Collected data entries
-- ==== Sys2Proof/Machine/Boot.lean ====
section
/-! DEFINITION. The boot that follows a reset (R435), as one step with what it meets outside the logic in `BootIn`
(assumption 13): life cycle (R356, R358 to R362), ledger (R415, R417), entropy (R323), Rind (R381, R385), vault (R289,
R303), HBM (R201), firmware (R344, R478), tests and regions (R116, R150). -/

namespace Sys2Proof.Machine

/-! ## Life cycle (R355 to R362) -/

/-- The intent and state rows of a target state 2 to 5 (R355). -/
def intentRow (t : Nat) : Nat := 2 * (t - 2)
def stateRow (t : Nat) : Nat := 2 * (t - 2) + 1

def setRow (b : Byte) (r : Nat) : Byte := b ||| BitVec.ofNat 8 (2 ^ r)

def State.burnRow (s : State) (r : Nat) : State :=
  { s with lc := { s.lc with started := setRow s.lc.started r, complete := setRow s.lc.complete r } }

/-- The highest interrupted transition (R356). -/
def State.interrupted (s : State) : Option Nat :=
  [5, 4, 3, 2].find? (fun t =>
    (rowBit s.lc.started (stateRow t) || rowBit s.lc.started (intentRow t)) && !rowBit s.lc.complete (stateRow t))

/-- Every allotment, share and policy back to its value on an empty tenant configuration area (R103, R476). -/
def FnRec.wiped (r : FnRec) (f : Nat) : FnRec :=
  if f = 0 then { r with ten := Tenant.zero, share := { cfg := ShareCfg.tenant0 } }
  else { r with ten := {}, share := {} }

/-- The tenant configuration area is wiped (R362). -/
def State.wipeTenants (s : State) : State :=
  { s with
    fns := (s.fns.map (fun e => (e.1, e.2.wiped e.1))).filter (fun e => e.2 != {})
    eng := { s.eng with legacy := 0, legacyNext := none }
    nv := { s.nv with perso := 0, spread := true }
    flt := { s.flt with
      srcs := tabMap {} (fun x => { x with action := none, cap := none }) s.flt.srcs
      graceBlk := 100, graceReg := 1000, graceChip := 10000, quiet := 1000, recWindow := 3600, recCount := 3 }
    pwr := { s.pwr with deepest := 3, idleP2 := 100, idleP3 := 10, idleP4 := 60 }
    pulp := { s.pulp with resOn := 0, resHbm := 0, tier := 32, shared := [] }
    orc := { s.orc with regions := s.orc.regions.map (fun x => { x with choice := none }) } }

/-- The wipe of a target state (R362, R276). -/
def State.wipe (s : State) (t : Nat) : State :=
  let s1 := { s with nv := { s.nv with mwk := none, headerMwk := none, headerRoot := 0 } }
  if t = 2 then s1
  else if t = 3 then { s1 with eng := { s1.eng with legacy := 0, legacyNext := none } }
  else
    let s2 := (s1.setVlt { s1.vlt with slots := [], ring := [], importIds := [], checkpoint := 0 }).wipeTenants
    if t = 4 then s2
    else { s2 with
      mp := { s2.mp with bankA := {}, bankB := {}, activeB := false, trial := false }
      nv := { s2.nv with dusIntact := false, sbInstance := 0, sbInstanceSet := false, trim := none }
      rnd := { s2.rnd with cfg := [], tlow := 0xD8, thigh := 0x7D, tampPol := 0 }
      log := {} }

/-- Burn a transition: intent row, wipe, state row (steps 2 and 4 of R360). -/
def State.transition (s : State) (t : Nat) : State := ((s.burnRow (intentRow t)).wipe t).burnRow (stateRow t)

/-- A row whose burn was cut short is started. -/
def State.startRow (s : State) (r : Nat) : State := { s with lc := { s.lc with started := setRow s.lc.started r } }

/-- What a transition leaves when main power is lost in its intent burn, its wipe or its state burn (R370). Nothing runs until
the next boot wipes again, so a wipe cut short stands as not begun (assumption 22). -/
def State.transitionCut (s : State) (t : Nat) (cut : Fin 3) : State :=
  if cut = 0 then s.startRow (intentRow t)
  else if cut = 1 then s.burnRow (intentRow t)
  else ((s.burnRow (intentRow t)).wipe t).startRow (stateRow t)

/-- A transition, whole or cut short. -/
def State.moveTo (s : State) (t : Nat) (cut : Option (Fin 3)) : State :=
  match cut with
  | none => s.transition t
  | some c => s.transitionCut t c

/-- The signer that R358 asks of a transition or debug token; 0 refuses the pair. -/
def tokenSigner (action frm dst : Nat) : Nat :=
  if action = 1 then
    if frm = 1 ∧ (dst = 2 ∨ dst = 5) then 1
    else if frm = 2 ∧ (dst = 3 ∨ dst = 4 ∨ dst = 5) then 2
    else if frm = 3 ∧ (dst = 4 ∨ dst = 5) then 2
    else if frm = 4 ∧ dst = 5 then 1 else 0
  else if frm ≠ dst then 0
  else if action = 2 then (if frm = 1 ∨ frm = 4 then 1 else if frm = 2 then 2 else 0)
  else if action = 3 then (if frm = 1 ∨ frm = 4 then 1 else if frm = 2 ∨ frm = 3 then 2 else 0)
  else 0

/-- The checks 1 to 3 of R359 on a token against a nonce: the failing status and reason. -/
def State.tokenBad (s : State) (k : Token) (nonce : BitVec 128) : Option (Status × Reason) :=
  if k.len ≠ 7540 then some (.badLength, .field)
  else if k.format ≠ 1 ∨ k.deviceId ≠ Config.deviceId ∨ k.nonce ≠ nonce ∨ nonce = 0 then some (.badRange, .none)
  else if k.frm ≠ s.lcState ∨ tokenSigner k.action k.frm k.toLc = 0 ∨ tokenSigner k.action k.frm k.toLc ≠ k.signer
      ∨ (k.action = 1 ∧ k.toLc = 2 ∧ k.newIkh = 0) then
    some (.stateRefused, lcReason s.lcState)
  else none

/-- The signature and layout checks of R357 (assumption 22). -/
def State.tokenSigsOk (s : State) (k : Token) : Bool :=
  k.resvZero && k.sigsOk && (k.signer == 1 || (s.lc.ikhSet && k.pkHash == s.lc.ikh))
    && (k.newIkh == 0 || (k.action == 1 && k.toLc == 2))

/-- The configuration in force of a group: LOG while none is loaded (R381). -/
def State.grpCfg (s : State) (g : Nat) : Word :=
  if s.rnd.configValid then Tab.get 0x21000001 s.rnd.cfg g else 0x01000001

/-- The ladder action of a group (R376, R388). -/
def State.grpAction (s : State) (g : Nat) : Nat := bitsOf (s.grpCfg g).toNat 31 29

/-- A Rind alarm stands: an alarm at HALT_SECRET or above, HOLD, or a latched high entry (R385). -/
def State.highAlarm (s : State) : Bool :=
  (List.range 30).any (fun g => s.rnd.alarm.getLsbD g && decide (3 ≤ s.grpAction g)) || s.rnd.hold
    || s.rnd.latch.any (fun e => decide (3 ≤ e.action))

/-- Step 3 of R360: the buffered token, checked. What it gives is recorded and the buffer is emptied. A FIELDED device refuses every
DEBUG token; one that has left FIELDED for RETURNED does not (R364; DEDUCED, assumption 22). -/
def State.checkToken (s : State) (k : Token) : State × Bool :=
  let r := if k.action = 2 ∧ s.lcState = 3 then some (.stateRefused, lcReason 3) else match s.tokenBad k s.lc.retained with
    | some x => some x
    | none =>
      if !s.tokenSigsOk k then some (.badFormat, .none)
      else if s.highAlarm then some (.deviceFault, .tamper)
      else none
  let st := match r with
    | some (x, _) => x.code
    | none => 0
  let why := match r with
    | some (_, y) => y.code
    | none => 0
  ({ s with lc := { s.lc with token := none, resValid := true, resAction := k.action, resStatus := st
                              resReason := why } }, r.isNone)

/-- What the life-cycle steps of a boot did: the state after them, and the transitions as (from, to, signer,
repaired) for the ledger. A DEBUG token takes effect only at cold or life-cycle reset (R363). -/
def State.lifeCycle (s : State) (cold : Bool) (cut : Option (Fin 3)) : State × List (Nat × Nat × Nat × Nat) :=
  let frm := s.lcState
  let a := match s.interrupted with
    | some t =>
      let x := s.moveTo t cut
      ({ x with lc := { x.lc with repaired := decide (t ≠ 5) } }, [(frm, t, 0, 1)])
    | none => (s, [])
  let s1 := a.1
  if s1.scrapped || (cut.isSome && !a.2.isEmpty) then a
  else match s1.lc.token with
    | none => a
    | some k =>
      if k.action = 3 ∨ (k.action = 2 ∧ !cold) then a
      else
        let c := s1.checkToken k
        if !c.2 then (c.1, a.2)
        else if k.action = 2 then
          ({ c.1 with lc := { c.1.lc with debugOpen := true, testModes := k.signer == 1 } }, a.2)
        else
          let x := c.1.moveTo k.toLc cut
          let y := if k.toLc = 2 then { x with lc := { x.lc with ikh := k.newIkh, ikhSet := true } } else x
          (y, a.2 ++ [(k.frm, k.toLc, k.signer, 0)])

/-! ## Ledger and latch at boot (R413, R416, R417) -/

def State.lcBits (s : State) : Nat := flag s.lc.repaired * 4 + flag s.lc.testModes * 2 + flag s.lc.debugOpen

/-- LC_LAST_RESULT (R368). -/
def State.lcResult (s : State) : Nat :=
  flag s.lc.resValid * 2 ^ 31 + s.lc.resAction * 65536 + s.lc.resStatus * 256 + s.lc.resReason

/-- A latch entry as a word (R384). -/
def Latch.word (e : Latch) : Nat :=
  e.group * 2 ^ 59 + e.action * 2 ^ 56 + e.supply * 2 ^ 54 + e.count * 2 ^ 32 + e.sec

/-- The newest RIND_LATCH record that the ledger still holds has this body (R417). -/
def State.latchWritten (s : State) (cmp : List Nat) : Bool :=
  match s.log.newestLatch with
  | some (off, c) => c == cmp && (decide (off < 0x40000) || s.log.recs.any (fun r => r.2.1 == off))
  | none => false

/-- Transfer the latch (R417). -/
def State.moveLatch (s : State) : State :=
  if s.rnd.latch.isEmpty && s.rnd.latchOvf == 0 then s
  else
    let ws := s.rnd.latch.map Latch.word
    let body := leBytes 4 s.rnd.latch.length ++ leBytes 4 s.rnd.latchOvf.toNat ++ ws.foldr (fun w l => leBytes 8 w ++ l) []
    let cmp := s.rnd.latch.length :: s.rnd.latchOvf.toNat :: ws
    let s1 := if s.latchWritten cmp then s else s.logRecord 0x021 body cmp 1
    { s1 with rnd := { s1.rnd with latch := [], latchOvf := 0 } }

/-- The ledger scan and the first records of a boot, in the order of R417. The founding area opens with the boot
that completes the transition into INTEGRATOR (R416). -/
def State.bootRecords (s : State) (cause : Nat) (moved : List (Nat × Nat × Nat × Nat)) : State :=
  let opens := moved.any (fun x => x.2.1 == 2) && !s.log.foundOpen && !s.log.foundClosed
  let s1 := { s with log := { s.log with ready := true, foundOpen := s.log.foundOpen || opens } }
  let s2 := s1.logWord 0x001 (cause + s.lcState * 256 + flag s.mp.activeB * 65536 + s.lcBits * 2 ^ 24) 1
  let s3 := moved.foldl (fun a x =>
    a.logWord 0x030 (x.1 + x.2.1 * 256 + x.2.2.1 * 65536 + x.2.2.2 * 2 ^ 24) 1) s2
  let s4 := if s3.lc.resValid then s3.logWord 0x031 s3.lcResult 1 else s3
  s4.moveLatch

/-! ## Entropy (R313, R315 to R317, R323) -/

def State.setSource (s : State) (i : Nat) (x : Src) : State :=
  { s with rng := { s.rng with srcs := s.rng.srcs.set i x } }

/-- One failed test of a source, recorded (R316): source, test, and runs. -/
def State.sourceFail (s : State) (i test runs : Nat) : State :=
  let x := s.rng.srcs.getD i {}
  let s1 := s.setSource i { x with fails := satSucc x.fails }
  (s1.logWord 0x050 (i + test * 256 + runs * 65536) 0).raiseLow 20 i test false

/-- The start-up runs of one source: `n` failures, then a pass, or DEAD after 8 (R315, R317). -/
def State.startSource (s : State) (i n : Nat) : State :=
  let m := min n 8
  let s1 := (List.range m).foldl (fun a k => a.sourceFail i 2 (k + 1)) s
  let x := s1.rng.srcs.getD i {}
  if m = 8 then
    (s1.setSource i { x with ok := false, failed := true, dead := true, startup := false, runs := 8 }).raiseLow 21 i 0 false
  else s1.setSource i { x with ok := true, failed := false, runs := 0, startup := false, dead := false }

/-- Give a generator the 384 bits of a new seed and nonce; its count of blocks starts anew (R133, R134). -/
def State.seedGen (s : State) (k : Nat) (reseed : Bool) : State :=
  let g := s.gen k
  (s.setGen k { g with seeded := true, pastLimit := false, failing := false, pending := false, seed := s.free
                       blocks := 0, since := s.now, last := s.now
                       reseeds := if reseed then g.reseeds + 1 else g.reseeds }).draw 48

/-- Seed every Zest and blinding generator (R134, R225, R323). A seeding at an instantiation of the DRBG does not count in
ZST_RESEEDS: R153 counts reseeds (DESIGN CHOICE, assumption 43). -/
def State.seedAll (s : State) : State := (List.range 32).foldl (fun a k => a.seedGen k false) s

/-- The entropy start-up of R323 from step 2; `runs` are the failed start-up runs of each source. -/
def State.startEntropy (s : State) (runs : List Nat) (katOk : Bool) : State :=
  let s1 := (List.range 3).foldl (fun a i => a.startSource i (runs.getD i 0)) s
  let good := s1.rng.srcs.all (·.ok)
  if !katOk then
    ({ s1 with rng := { s1.rng with katOk := false, ready := false } }.logWord 0x050 (3 * 256) 0).raiseLow 22 0xFF 0 false
  else if good then
    ({ s1 with rng := { s1.rng with
      katOk := true, ready := true, drbgFailed := false, pool := 0, demand := false, last := s1.now
      perso := s1.nv.perso } }).seedAll
  else { s1 with rng := { s1.rng with katOk := true, ready := false, drbgFailed := true } }

/-! ## The vault (R285, R289, R291, R303, R306) -/

/-- The reseed that the management processor asks for before it generates an MWK or an import key (R320): a block of the pool, or
the next block, whose wait of 24 µs the command covers (assumption 43). One reseed serves what waits for it (R330). -/
def State.mpReseed (s : State) : State :=
  { s with rng := { s.rng with pool := s.rng.pool - 1, demand := false, last := s.now, reseeds := s.rng.reseeds + 1 } }

/-- Draw an import key into slot 0 of a tenant (R291). -/
def State.newImportKey (s0 : State) (t : Nat) : State :=
  let s := s0.mpReseed
  let a := attrWord 0x21 0x04 uImport true
  let s1 := s.setVlt { s.vlt with importIds := Tab.put 0 s.vlt.importIds t (Config.freeKey s.free) }
  (s1.draw 1).putKey 2 0 t 0 ((s.slot t 0).counter + 1) 0 { attr := a, pub := pubAttr a, len := kemDk 2 }

/-- The slots of a tenant that hold something. -/
def State.tenantSlots (s : State) (t : Nat) : List Nat :=
  (s.vlt.slots.filter (fun e => e.1 / 8192 == t)).map (fun e => e.1 % 8192)

/-- An empty initialisation (step 3 of R289): a new MWK, header and directory; group membership ends (R448). -/
def State.emptyInit (s : State) (cause : Nat) : State :=
  let gen := s.nv.mwkGen + 1
  let s0 := s.endGroup.mpReseed
  let s1 := { s0 with
    nv := { s0.nv with mwkGen := gen, mwk := some gen, headerMwk := some gen, headerRoot := s0.lcState } }
  (s1.setVlt { s1.vlt with emptyInit := true, slots := [], importIds := [], ring := [], checkpoint := s1.vlt.seq }).logWord 0x040 cause 1

/-- Replay the commit ring (R303). Commits of the model are whole, so the directory already holds what a replay
completes; `torn` is one more record that a power failure left without a valid CRC, which is discarded. -/
def State.replay (s : State) (torn : Bool) : State :=
  let n := (s.vlt.ring.filter (fun r => r.valid && decide (s.vlt.checkpoint < r.seq))).length
  let d := (s.vlt.ring.filter (fun r => !r.valid)).length + flag torn
  s.setVlt { s.vlt with
    replayed := satAdd 0 n, discarded := satAdd 0 d, ring := s.vlt.ring.filter (·.valid)
    checkpoint := s.vlt.seq }

/-- An import key for every tenant that has none (R289, R291). -/
def State.importKeys (s : State) : State :=
  s.fnList.foldl (fun a t => if (a.fn t).ten.st != .notCreated && !(a.slot t 0).occ then a.newImportKey t else a) s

**WHAT YOU SHOULD DO**
Retype exactly the lines of the data above, starting at its first line and finishing with the line that has "s.eng with legacy" in it.

**OUTPUT OF THE EXERCISE**
-- ==== Sys2Proof/Machine/Boot.lean ====
section
/-! DEFINITION. The boot that follows a reset (R435), as one step with what it meets outside the logic in `BootIn`
(assumption 13): life cycle (R356, R358 to R362), ledger (R415, R417), entropy (R323), Rind (R381, R385), vault (R289,
R303), HBM (R201), firmware (R344, R478), tests and regions (R116, R150). -/

namespace Sys2Proof.Machine

/-! ## Life cycle (R355 to R362) -/

/-- The intent and state rows of a target state 2 to 5 (R355). -/
def intentRow (t : Nat) : Nat := 2 * (t - 2)
def stateRow (t : Nat) : Nat := 2 * (t - 2) + 1

def setRow (b : Byte) (r : Nat) : Byte := b ||| BitVec.ofNat 8 (2 ^ r)

def State.burnRow (s : State) (r : Nat) : State :=
  { s with lc := { s.lc with started := setRow s.lc.started r, complete := setRow s.lc.complete r } }

/-- The highest interrupted transition (R356). -/
def State.interrupted (s : State) : Option Nat :=
  [5, 4, 3, 2].find? (fun t =>
    (rowBit s.lc.started (stateRow t) || rowBit s.lc.started (intentRow t)) && !rowBit s.lc.complete (stateRow t))

/-- Every allotment, share and policy back to its value on an empty tenant configuration area (R103, R476). -/
def FnRec.wiped (r : FnRec) (f : Nat) : FnRec :=
  if f = 0 then { r with ten := Tenant.zero, share := { cfg := ShareCfg.tenant0 } }
  else { r with ten := {}, share := {} }

/-- The tenant configuration area is wiped (R362). -/
def State.wipeTenants (s : State) : State :=
  { s with
    fns := (s.fns.map (fun e => (e.1, e.2.wiped e.1))).filter (fun e => e.2 != {})
    eng := { s.eng with legacy := 0, legacyNext := none }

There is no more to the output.